I have this reference working Perl script with a regex, copied from a Java snippet that isn't giving the expected results:
my $regex = '^[AT]-([A-Z0-9]{4})-([A-Z0-9]{4})(?:-([A-Z0-9]{4}))*-([A-F0-9]{8}-[A-F0-9]{4}-[A-F0-9]{4}-[A-F0-9]{4}-[A-F0-9]{12})$';
if ("A-PROD-COMP-LOGL-00000000-0000-8033-0000-000200354F0A" =~ /$regex/)
{
print "Matches 1=$1 2=$2 3=$3 4=$4
";
}
This correctly outputs:
Matches 1=PROD 2=COMP 3=LOGL 4=00000000-0000-8033-0000-000200354F0A
Now the equivalent Java snippet:
private static final String NON_SYSTEM_TYPE_REGEX = "^[AT]-([A-Z0-9]{4})-([A-Z0-9]{4})(?:-([A-Z0-9]{4}))*-([A-F0-9]{8}-[A-F0-9]{4}-[A-F0-9]{4}-[A-F0-9]{4}-[A-F0-9]{12})$";
private static final Pattern NON_SYSTEM_TYPE_PATTERN = Pattern.compile(MutableUniqueIdentity.NON_SYSTEM_TYPE_REGEX);
...
final Matcher match = MutableUniqueIdentity.NON_SYSTEM_TYPE_PATTERN.matcher(uniqueIdentity);
The uniqueIdentity
input is further back in the stack trace (in a unit test) and is this value:
final String id5CompactString = "A-PROD-COMP-LOGL-00000000-0000-8033-0000-000200354F0A";
NOTE: The regex and uniqueIdentity
values were copied to the Perl program from a debug session to assert if a different language comes up with a different result (which it did).

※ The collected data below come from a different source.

-- ==== Sys2Proof/Machine/Slicer.lean ====
section
/-! DEFINITION. SLC: the two decisions, the measurement of a symbol, the demodulation loop and SLC.DECIDE
(44_slicer.md). -/

namespace Sys2Proof.Machine

open Sys2Proof

variable {K : Type} [Field K] [LinearOrder K]

/-- The ML bit (R213). -/
def mlBit (first second : Over.Amp K) : Bool := first.dbGt second

/-- The secure bit, the clauses tried in the order written (R214). -/
def secureBit (N : Numeric K) (d : Over.DerivedRegs K) (first second : Over.Amp K) : Secure :=
  if N.dbGe first d.thresholdHigh && N.dbLe second d.thresholdLow then .one
  else if N.dbLe first d.thresholdLow && N.dbGe second d.thresholdHigh then .zero
  else .unclear

/-- The secure bit as a number (R214). -/
def Secure.toNat : Secure → Nat
  | .zero => 0
  | .one => 1
  | .unclear => 2

/-- `firstPower(i)` of a symbol that starts at `start` (R211). -/
def firstPower (d : Over.DerivedRegs K) (buf : List K) (start : Nat) : Over.Amp K :=
  let sps := d.samplesPerSlot
  rms (slice buf (start + skipBefore sps) (start + sps - skipAfter sps))

/-- `secondPower(i)` of a symbol that starts at `start` (R211). -/
def secondPower (d : Over.DerivedRegs K) (buf : List K) (start : Nat) : Over.Amp K :=
  let sps := d.samplesPerSlot
  rms (slice buf (start + sps + skipBefore sps) (start + d.samplesPerSymbol - skipAfter sps))

/-- What the demodulation records of one symbol (R216). -/
structure Over.SymbolResult (K : Type) where
  ml : Byte
  sec : Byte
  on : Over.Amp K
  off : Over.Amp K
  deriving DecidableEq, Repr

abbrev SymbolResult := Over.SymbolResult Sample

/-- The decisions on the two halves of a symbol (R213 to R216). -/
def sliceSymbol (N : Numeric K) (d : Over.DerivedRegs K) (first second : Over.Amp K) : Over.SymbolResult K :=
  { ml := chr (bitNat (mlBit first second))
    sec := chr (secureBit N d first second).toNat
    on := first.max second
    off := first.min second }

/-- Symbol `i` of a frame whose symbols start at `delay` (R210, R211, R216). -/
def demodSymbol (N : Numeric K) (d : Over.DerivedRegs K) (buf : List K) (delay i : Nat) : Over.SymbolResult K :=
  let start := delay + i * d.samplesPerSymbol
  sliceSymbol N d (firstPower d buf start) (secondPower d buf start)

/-- Step 6 (R216): the symbols in ascending order. -/
def demodulate (N : Numeric K) (d : Over.DerivedRegs K) (n : Nat) (buf : List K) (delay : Nat) :
    List (Over.SymbolResult K) :=
  (List.range n).map (demodSymbol N d buf delay)

/-- The response of SLC.DECIDE (R63, R218). -/
def slicerFrame (N : Numeric K) (d : Over.DerivedRegs K) (first second : K) : Over.OutFrame K :=
  let f := Amp.ofLinear first
  let g := Amp.ofLinear second
  [ .int (bitNat (mlBit f g)), .int (secureBit N d f g).toNat,
    .num (.val (max first second)), .num (.val (min first second)),
    .num (.level f.dB), .num (.level g.dB) ]

/-- SLC.DECIDE over a numeric domain (R218). -/
def slcDecide (N : Numeric K) (s : Over.State K) : Over.Result K :=
  unlessHalted s <|
    match oneNumFrame s.io.din with
    | some [first, second] =>
      if first < 0 ∨ second < 0 then raise .operand s
      else if !s.param.valid then raise .state s
      else respond [slicerFrame N s.param.d first second] s
    | _ => raise .operand s

/-- SLC.DECIDE (R218). -/
def execSlcDecide (s : State) : Result := slcDecide rationals s

end Sys2Proof.Machine
end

ADDITIONAL NOTE: The reason the non-capture group is there is to allow the third element in the string to be optional, so it has to deal with both of these:
A-PROD-COMP-LOGL-00000000-0000-8033-0000-000200354F0A
A-PROD-COMP-00000000-0000-8033-0000-000200354F0A
My unit test fails in Java - the third match group, which should be LOGL
, is in fact 0000
.
Here is a screenshot of the debugger right after the regex match line above:
You can see that the pattern matches, you can verify that the input parameter (text
) and regex are the same as the Perl script, but the result is different!
So my question is: Why does match.groups(3)
have a value of 0000
(when it should have a value LOGL
) and how does that related back to the regex and the string it is applied to?
In Perl it yields the correct result - LOGL
.
Additional info: I have perused this page that highlights the differences between Perl and Java regex engines, and there doesn't appear to be anything applicable.